Work order
Quote exactly and only this range of lines in the data below: the line that holds "(02 R57). -/" to the line that holds "def State.writeReg (s", both included.

Stored data
-- ==== Sys2Proof/Decode.lean ====
section
/-!
DEFINITION. The encodings of spec/02 and the operand rules of the entries: slots to instructions (`decodeSlot`, total,
refusing by the fates of R63 in the order of R64) and instructions to slots (`encode`). `fate` says which reserved field
or operand, if any, an instruction's own fields hold.
-/
namespace Sys2Proof

/-- The fates of an encoding that is no instruction (02 R63): illegal with its ctl.info0, privileged, a nonzero reserved
field (ctl.info0 = 6), a reserved or unpaired operand value (ctl.info0 = 7). -/
inductive Fate where
  | illegal (info0 : Nat)
  | privileged
  | field
  | operand
deriving DecidableEq, Repr

/-- What a slot reads as. -/
inductive Decoded where
  | instr (i : Instr)
  | bad (f : Fate)
deriving DecidableEq, Repr

/-- The cause code of a fate (02 R63). -/
def Fate.cause : Fate → Nat
  | .illegal _ => 0x01
  | .field => 0x02
  | .operand => 0x02
  | .privileged => 0x03

/-- ctl.info0 of a fate (02 R63). -/
def Fate.info0 : Fate → Nat
  | .illegal n => n
  | .field => 6
  | .operand => 7
  | .privileged => 0

/-! ### Slots to fields and back -/

/-- The opcode field [59:52] (02 R50, R53). -/
def Slot.op (w : Slot) : BitVec 8 := w.extractLsb' 52 8

/-- The control-core fields of a slot (02 R50). -/
def unpackCore (w : Slot) : CoreForm where
  g := w.getLsbD 51
  n := w.getLsbD 50
  p := w.extractLsb' 46 4
  d := w.extractLsb' 41 5
  a := w.extractLsb' 36 5
  b := w.extractLsb' 31 5
  la := w.getLsbD 30
  lb := w.getLsbD 29
  x := w.extractLsb' 24 5
  imm := w.extractLsb' 0 24

/-- The slot of a control-core instruction (02 R50). -/
def packCore (op : BitVec 8) (o : CoreForm) : Slot :=
  op ++ BitVec.ofBool o.g ++ BitVec.ofBool o.n ++ o.p ++ o.d ++ o.a ++ o.b ++ BitVec.ofBool o.la ++ BitVec.ofBool o.lb
    ++ o.x ++ o.imm

/-- The strip header of a slot (02 R53). -/
def unpackHead (w : Slot) : StripHead where
  idle := w.extractLsb' 46 6
  pl := w.getLsbD 45
  pr := w.getLsbD 44
  hl := w.getLsbD 43
  hr := w.getLsbD 42
  gn := w.getLsbD 41
  gi := w.extractLsb' 38 3

/-- Opcode and header above an operand field (02 R53). -/
def packHead (op : BitVec 8) (h : StripHead) (fields : BitVec 38) : Slot :=
  op ++ h.idle ++ BitVec.ofBool h.pl ++ BitVec.ofBool h.pr ++ BitVec.ofBool h.hl ++ BitVec.ofBool h.hr
    ++ BitVec.ofBool h.gn ++ h.gi ++ fields

/-- The VR fields of a slot (02 R57). -/
def unpackVR (w : Slot) : VRForm where
  d := w.extractLsb' 32 6
  a := w.extractLsb' 26 6
  b := w.extractLsb' 20 6
  c := w.extractLsb' 14 6
  la := w.getLsbD 13
  lb := w.getLsbD 12
  lc := w.getLsbD 11
  m := w.extractLsb' 8 3
  t := w.extractLsb' 4 4
  f := w.extractLsb' 0 4
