-- ==== Sys2Proof/Machine/Operands.lean ====
section
/-!
DEFINITION. How a control-core instruction issues: its source and destination registers, guard, interlock, dead-register
reads, last-use marks, the stack-limit check, and what its end does to the fetch queue (02 R52, R64; 04 R97 to R102, R107,
R115).
-/
namespace Sys2Proof.Machine

/-! ### Registers -/

/-- The value of s`n`; s0 reads zero (04 R97). -/
def Ctx.readS (x : Ctx) (n : Nat) : Word := if n = 0 then 0 else x.s.look 0 n

/-- The context after a write of s`n` has landed: s0 ignores it; the dead bit clears (04 R97, R99). -/
def Ctx.writeS (x : Ctx) (n : Nat) (v : Word) : Ctx :=
  if n = 0 then x else { x with s := x.s.put n v, dead := x.dead &&& ~~~BitVec.twoPow 32 n }

/-- The value of predicate p`n`. -/
def Ctx.readP (x : Ctx) (n : Nat) : Bool := x.p.getLsbD n

/-- The context with p`n` written. -/
def Ctx.writeP (x : Ctx) (n : Nat) (v : Bool) : Ctx :=
  { x with p := (x.p &&& ~~~BitVec.twoPow 16 n) ||| (if v then BitVec.twoPow 16 n else 0) }

/-- The context with a last-use bit taken: s0 is never dead (04 R97, R99). -/
def Ctx.mark (x : Ctx) (n : Nat) (last : Bool) : Ctx :=
  if last && n != 0 then { x with dead := x.dead ||| BitVec.twoPow 32 n } else x

/-- Physical address of s`n` in the window of its unit (04 R106). -/
def scalarPA (u : Nat) (c : Bool) (n : Nat) : Nat := windowPA u (0x2B0000 + c.toNat * 0x10000 + 8 * n)

/-- The state in which s`n` of a context has been written: `v` stands in it unless it is s0, its dead bit is clear and its
stored word without error (04 R97, R99; 07 R220). -/
def State.writeReg (s : State) (u : Nat) (c : Bool) (n : Nat) (v : Word) : State :=
  (s.modCtx u c fun x => x.writeS n v).clearPoison (scalarPA u c n)

/-- The same for a register of the acting context. -/
def State.wroteS (s : State) (n : Nat) (v : Word) : State := s.writeReg s.cur.unit s.bank n v

/-! ### The declaration of an instruction -/

/-- What a control-core instruction reads and writes before its own work. -/
structure CoreSpec where
  /-- only stewards run it (02 R61) -/
  privileged : Bool := false
  /-- legal in compute phases only -/
  compute : Bool := false
  /-- scalar registers read, with their last-use bits -/
  reads : List (Nat × Bool) := []
  /-- predicates read besides the guard -/
  preds : List Nat := []
  /-- registers and predicates written -/
  writes : List CoreDest := []
  /-- latency (02 R66) -/
  lat : Nat := 1
  /-- multi-cycle: traps are decided in micro-step 1 (04 R102) -/
  multi : Bool := false

/-- How an instruction's work ends. -/
inductive CoreRes where
  /-- it completes -/
  | done (s : State)
  /-- it completes and the queue takes `target` behind its two entries, which are annulled if `annul` -/
  | branch (s : State) (target : Option Pos) (annul : Bool)
  /-- it holds issue with a wait code of 09 R289 -/
  | wait (code : Nat) (s : State)
  /-- a micro-step that is not its last -/
  | micro (s : State)
  /-- it has replaced the queue itself -/
  | moved (s : State)
  /-- it completes and then raises a trap (14 R395) -/
  | after (s : State) (t : Trap)
  /-- it raises a trap; `report` is the state in which it would complete under REPORT -/
  | trap (t : Trap) (report : Option State)
  /-- it raises a trap in a state that differs by what its own read of memory has found (07 R219) -/
  | fail (s : State) (t : Trap)
  /-- it has issued, and its result into s2 comes later (04 R102) -/
  | late (m : State) (r : Late)

/-- The slot at F0. -/
def Ctx.slotWord (x : Ctx) : Word :=
  match x.queue.f0.slot with
  | some (w, _) => w.setWidth 64
  | none => 0

/-- The position at F0. -/
def Ctx.pc (x : Ctx) : Pos := x.queue.f0.pos.getD noPos

/-! ### The end of an instruction -/

/-- If a trap is pending that may be delivered, it is delivered at the core's completion or wait (14 R393). -/
def State.offerTrap (s : State) : State :=
  if s.me.nextTrap.isSome then s.due (.asyncTrapDelivery s.cur.unit s.bank) else s

/-- The entry at F0 has issued (04 R107): the queue moves on; a branch annuls the two entries behind it. -/
def State.retire (s : State) (target : Option Pos := none) (annul : Bool := false) : State :=
  let u := s.cur.unit
  let c := s.bank
  let q := s.refresh u c s.me.queue
  let last := match target with
    | some t => s.entryAt u c t
    | none => s.entryAfter u c q.f2
  let queue : Queue :=
    { f0 := { q.f1 with annul := q.f1.annul || annul }, f1 := { q.f2 with annul := q.f2.annul || annul }, f2 := last }
  s.modMe fun x => { x with
    queue := queue, ust := 0, unchecked := false, late := none, hold := none, told := false, since := none, sources := none
    spoiled := false, stall := 0, wait := 0 }

/-- A cycle of waiting with a code of 09 R289: the stall count of a tile context, which pauses while it is frozen, and the hang fault
at STALLTO (09 R291). -/
def State.stalled (s : State) (code : Nat) : State :=
  let u := s.cur.unit
  let frozen := s.me.frozen
  let s := s.modMe fun x => { x with
    wait := code, stall := if frozen then x.stall else x.stall + 1, since := some (x.since.getD s.cycle) }
  if !isSteward u && !frozen && s.me.stall == s.stallLimit u s.bank then s.due (.hangFault u s.bank 0) else s

/-- Whether a trap of the acting context is taken by a report that lets the instruction complete. -/
def State.reports (s : State) (cause : Nat) : Bool := s.me.disposition cause == .report

/-- A trap of the core's own instruction, with its position. -/
def State.raise (s : State) (t : Trap) (report : Option State) : State :=
  let u := s.cur.unit
  let c := s.bank
  let t := { t with pos := s.me.pc }
  match report with
  | some m => if s.reports t.cause then ((m.reportTrap u c t).retire).offerTrap else s.takePrecise u c t
  | none => s.takePrecise u c t

/-- Whether a value may not be written to s2 (04 R115). -/
def Ctx.belowLimit (x : Ctx) (n : Nat) (v : Word) : Bool := n == 2 && x.slim != 0 && decide (v.toNat < x.slim.toNat)

/-- An instruction whose result into s2 is late (04 R102): its other effects are made, but for the dead marks and the generator,
which wait with the result; none of them where the result is to be refused. -/
def State.holdsResult (s m : State) (r : Late) : State :=
  let refused := r.at_.isSome && s.me.belowLimit 2 r.v && !s.reports 0x06
  (if refused then s else m).modMe fun x => { x with
    late := some { r with dead := m.me.dead &&& ~~~s.me.dead, gen := m.me.gen }
    dead := s.me.dead, gen := s.me.gen, stall := 0, wait := 6 }

/-- The core waits for a result into s2; when it is ready the stack limit is checked, and the instruction is complete or
traps (04 R102, R115). -/
def State.finishLate (s : State) (r : Late) : State :=
  match r.at_ with
  | none => s.stalled 6
  | some t =>
    if s.cycle < t then s.stalled 6
    else
      let m := s.modMe fun x => ({ x with late := none, dead := x.dead ||| r.dead, gen := r.gen }.raise r.fl).saturated r.sat
      let m := match r.second with
        | some v => m.wroteS 3 v
        | none => m
      if s.me.belowLimit 2 r.v then
        (s.modMe fun x => { x with late := none }).raise { cause := 0x06, i0 := r.v, i1 := s.me.slim } (some m)
      else (m.wroteS 2 r.v).retire.offerTrap

/-- The state after an instruction's work. -/
def CoreRes.finish (s : State) : CoreRes → State
  | .done m => m.retire.offerTrap
  | .branch m target annul =>
    let m := match target with
      | some t => m.traceEvent s.cur.unit 1 0 s.bank (BitVec.ofNat 64 (s.me.pc.toNat * 2 ^ 23 + t.toNat))
      | none => m
    (m.retire target annul).offerTrap
  | .wait code m => let m := m.stalled code; if code = 8 then m.offerTrap else m
  | .micro m => m.modMe fun x => { x with ust := x.ust + 1, stall := 0, wait := 0 }
  | .moved m => (m.modMe fun x => { x with stall := 0, wait := 0 }).offerTrap
  | .after m t =>
    let t := { t with pos := s.me.pc }
    let m := m.retire
    if s.reports t.cause then (m.reportTrap s.cur.unit s.bank t).offerTrap else (m.takePrecise s.cur.unit s.bank t).offerTrap
  | .trap t report => s.raise t report
  | .fail s t => s.raise t none
  | .late m r => s.holdsResult m r

/-! ### Issue -/

/-- Registers whose earlier write has not landed (04 R100). -/
def Ctx.pendingWrite (x : Ctx) (r : CoreDest) : Bool := x.busy.contains r

/-- Whether an instruction waits for a register it reads or writes (04 R100). -/
def Ctx.interlocked (x : Ctx) (p : CoreSpec) : Bool :=
  p.reads.any (fun r => x.pendingWrite (.sreg r.1)) || p.preds.any (fun n => x.pendingWrite (.preg n))
    || p.writes.any x.pendingWrite

/-- The first source that is dead (04 R99). -/
def Ctx.firstDead (x : Ctx) (p : CoreSpec) : Option Nat :=
  (p.reads.find? fun r => r.1 != 0 && x.dead.getLsbD r.1).map (·.1)

/-- The value of a source: a dead one returns its old value or zero (04 R99). -/
def State.readSource (s : State) (n : Nat) : State × Word :=
  let v := s.me.readS n
  if n != 0 && s.me.dead.getLsbD n then (s.used, if Config.freeBit s.fresh then v else 0) else (s, v)

/-- The values of sources, in order. -/
def State.readSources : State → List (Nat × Bool) → State × List Word
  | s, [] => (s, [])
  | s, r :: rs =>
    let (s, v) := s.readSource r.1
    let (s, vs) := s.readSources rs
    (s, v :: vs)

/-- The context with the last-use bits of the sources taken (04 R99). -/
def Ctx.markAll (x : Ctx) : List (Nat × Bool) → Ctx
  | [] => x
  | r :: rs => (x.mark r.1 r.2).markAll rs

/-- A data error of the core (07 R220). -/
def dataError (eng off : Nat) (info2 : Nat := 0) : Trap :=
  { cause := 0x13, eng := eng, i0 := BitVec.ofNat 64 eng, i1 := BitVec.ofNat 64 off, i2 := BitVec.ofNat 64 info2 }

/-- Physical address of the word of the predicates (04 R106). -/
def predicatePA (u : Nat) (c : Bool) : Nat := windowPA u (0x2B0100 + c.toNat * 0x10000)

/-- The stored words of the sources: of scalar registers, and of the predicates where some are read. -/
def State.sourceWords (s : State) (rs : List (Nat × Bool)) (preds : Bool) : List Nat :=
  let u := s.cur.unit
  (rs.filter fun r => r.1 != 0).map (fun r => scalarPA u s.bank r.1) ++ if preds then [predicatePA u s.bank] else []

/-- Registers and predicates are checked as they are read (04 R127, 07 R219). -/
def State.scrubSources (s : State) (rs : List (Nat × Bool)) (preds : Bool := false) : State :=
  if s.flips.isEmpty then s
  else (s.sourceWords rs preds).foldl (fun s a => s.scrub (agentOf s.cur.unit s.bank) a 8) s

/-- The data error of the first source that is uncorrectable (04 R127). -/
def State.badSource (s : State) (rs : List (Nat × Bool)) (preds : Bool := false) : Option Trap :=
  if s.poison.isEmpty then none
  else ((s.sourceWords rs preds).find? s.poisoned).map fun a => dataError 0 (a % 2 ^ 22)

/-- The guard value p[P] XOR N; true without a guard (02 R52). -/
def Ctx.guardTrue (x : Ctx) (o : CoreForm) : Bool := !o.g || x.readP o.p.toNat != o.n

/-- The work of an instruction whose sources are read: `body` gets the state, the state with the last-use bits taken, and
the values. -/
def coreWork (p : CoreSpec) (body : State → State → List Word → CoreRes) (s : State) : CoreRes :=
  let (s, vs) := s.readSources p.reads
  body s (s.modMe fun x => x.markAll p.reads) vs

/-- The issue of an instruction whose guard is true: interlock, data errors, dead-register reads, then its work. -/
def coreIssue (p : CoreSpec) (body : State → State → List Word → CoreRes) (s : State) : State :=
  let x := s.me
  if x.interlocked p then (CoreRes.wait 6 s).finish s
  else if p.multi && x.ust != 0 then (coreWork p body s).finish s
  else
    let s := s.scrubSources p.reads (!p.preds.isEmpty)
    match s.badSource p.reads (!p.preds.isEmpty) with
    | some t => s.raise t none
    | none =>
      match (if s.me.mode.getLsbD 0 then s.me.firstDead p else none) with
      | some n =>
        let t : Trap := { cause := 0x09, i0 := BitVec.ofNat 64 n, pos := s.me.pc }
        if s.reports 0x09 then
          let s := if x.told then s else (s.reportTrap s.cur.unit s.bank t).modMe fun x => { x with told := true }
          (coreWork p body s).finish s
        else s.raise t none
      | none => (coreWork p body s).finish s

/-- A control-core instruction: privilege, phase, guard, whose word is checked as it is read, then its issue (02 R52, R64). `skip` is what a false guard does. -/
def coreInstr (o : CoreForm) (p : CoreSpec) (body : State → State → List Word → CoreRes) (s : State)
    (skip : State → CoreRes := .done) : Host.Outcome State Fault Refusal :=
  let x := s.me
  .next <|
    if p.privileged && !isSteward s.cur.unit then s.raise { cause := 0x03, i1 := x.slotWord } none
    else if p.compute && s.inExchange then s.raise { cause := 0x04, i1 := x.slotWord } none
    else if o.g && x.pendingWrite (.preg o.p.toNat) then (CoreRes.wait 6 s).finish s
    else
      let s := s.scrubSources [] o.g
      match s.badSource [] o.g with
      | some t => s.raise t none
      | none => if !x.guardTrue o then (skip s).finish s else coreIssue p body s

/-! ### Results -/

/-- Two source values of a list. -/
def nth (vs : List Word) (i : Nat) : Word := (vs[i]?).getD 0

/-- A result refused by the stack limit (04 R115). -/
def stackLimit (m : State) (v : Word) : CoreRes :=
  .trap { cause := 0x06, i0 := v, i1 := m.me.slim } (some m)

/-- A result of latency 1 into s`n`. -/
def State.result (m : State) (n : Nat) (v : Word) : CoreRes :=
  if m.me.belowLimit n v then stackLimit m v
  else .done (m.wroteS n v)

/-- A result of latency `lat` above 1 with flags and clamped elements, which join the pending set when it lands
(04 R100, R125); one into s2 holds the core until it is ready (R102). -/
def State.resultLater (m : State) (lat n : Nat) (v : Word) (fl : BitVec 7 := 0) (sat : Nat := 0) : CoreRes :=
  if n = 2 then .late m { at_ := some (m.cycle + lat - 1), v := v, fl := fl, sat := sat }
  else
    let u := m.cur.unit
    let c := m.bank
    .done ((m.modMe fun x => { x with busy := if n = 0 then x.busy else .sreg n :: x.busy }).schedule (m.cycle + lat)
      (.pipelinedResultWrite u c (.sreg n) v fl sat))

/-- A predicate of latency 1. -/
def State.resultP (m : State) (n : Nat) (v : Bool) : CoreRes := .done (m.modMe fun x => x.writeP n v)

/-- A trap that an instruction takes unless its disposition is REPORT, under which it completes as `k` says. -/
def State.unlessReported (s m : State) (t : Trap) (k : State → CoreRes) : CoreRes :=
  if s.reports t.cause then k (m.reportTrap s.cur.unit s.bank { t with pos := s.me.pc, ust := s.me.ust }) else .trap t none

/-- A run-time reserved-operand trap of the core (02 R63). -/
def State.badOperand (s : State) : CoreRes := .trap { cause := 0x02, i0 := 7, i1 := s.me.slotWord } none

/-- SEXT of the low `n` bits to 64 (00 R6). -/
def sext (v n : Nat) : Word := BitVec.ofInt 64 (signedOf v n)

/-- IMM24 sign-extended. -/
def simm (o : CoreForm) : Word := sext o.imm.toNat 24

/-- The position value of IMM24 (02 R46). -/
def targetOf (o : CoreForm) : Pos := o.imm.extractLsb' 0 23

/-- A register-register instruction of latency `lat`. -/
def usesAB (o : CoreForm) (lat : Nat := 1) : CoreSpec :=
  { reads := [(o.a.toNat, o.la), (o.b.toNat, o.lb)], writes := [.sreg o.d.toNat], lat := lat }

/-- A register instruction with one source. -/
def usesA (o : CoreForm) (lat : Nat := 1) : CoreSpec :=
  { reads := [(o.a.toNat, o.la)], writes := [.sreg o.d.toNat], lat := lat }

/-- An instruction of two sources and a result of latency 1. -/
def binary (o : CoreForm) (f : Word → Word → Word) (s : State) : Host.Outcome State Fault Refusal :=
  coreInstr o (usesAB o) (fun _ m vs => m.result o.d.toNat (f (nth vs 0) (nth vs 1))) s

/-- An instruction of one source and a result of latency 1. -/
def unary (o : CoreForm) (f : Word → Word) (s : State) : Host.Outcome State Fault Refusal :=
  coreInstr o (usesA o) (fun _ m vs => m.result o.d.toNat (f (nth vs 0))) s

end Sys2Proof.Machine
end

Completed exercise
/-- The VR fields of a slot (02 R57). -/
def unpackVR (w : Slot) : VRForm where
  d := w.extractLsb' 32 6
  a := w.extractLsb' 26 6
  b := w.extractLsb' 20 6
  c := w.extractLsb' 14 6
  la := w.getLsbD 13
  lb := w.getLsbD 12
  lc := w.getLsbD 11
  m := w.extractLsb' 8 3
  t := w.extractLsb' 4 4
  f := w.extractLsb' 0 4
-- ==== Sys2Proof/Machine/Operands.lean ====
section
/-!
DEFINITION. How a control-core instruction issues: its source and destination registers, guard, interlock, dead-register
reads, last-use marks, the stack-limit check, and what its end does to the fetch queue (02 R52, R64; 04 R97 to R102, R107,
R115).
-/
namespace Sys2Proof.Machine

/-! ### Registers -/

/-- The value of s`n`; s0 reads zero (04 R97). -/
def Ctx.readS (x : Ctx) (n : Nat) : Word := if n = 0 then 0 else x.s.look 0 n

/-- The context after a write of s`n` has landed: s0 ignores it; the dead bit clears (04 R97, R99). -/
def Ctx.writeS (x : Ctx) (n : Nat) (v : Word) : Ctx :=
  if n = 0 then x else { x with s := x.s.put n v, dead := x.dead &&& ~~~BitVec.twoPow 32 n }

/-- The value of predicate p`n`. -/
def Ctx.readP (x : Ctx) (n : Nat) : Bool := x.p.getLsbD n

/-- The context with p`n` written. -/
def Ctx.writeP (x : Ctx) (n : Nat) (v : Bool) : Ctx :=
  { x with p := (x.p &&& ~~~BitVec.twoPow 16 n) ||| (if v then BitVec.twoPow 16 n else 0) }

/-- The context with a last-use bit taken: s0 is never dead (04 R97, R99). -/
def Ctx.mark (x : Ctx) (n : Nat) (last : Bool) : Ctx :=
  if last && n != 0 then { x with dead := x.dead ||| BitVec.twoPow 32 n } else x

/-- Physical address of s`n` in the window of its unit (04 R106). -/
def scalarPA (u : Nat) (c : Bool) (n : Nat) : Nat := windowPA u (0x2B0000 + c.toNat * 0x10000 + 8 * n)

/-- The state in which s`n` of a context has been written: `v` stands in it unless it is s0, its dead bit is clear and its
stored word without error (04 R97, R99; 07 R220). -/
def State.writeReg (s : State) (u : Nat) (c : Bool) (n : Nat) (v : Word) : State :=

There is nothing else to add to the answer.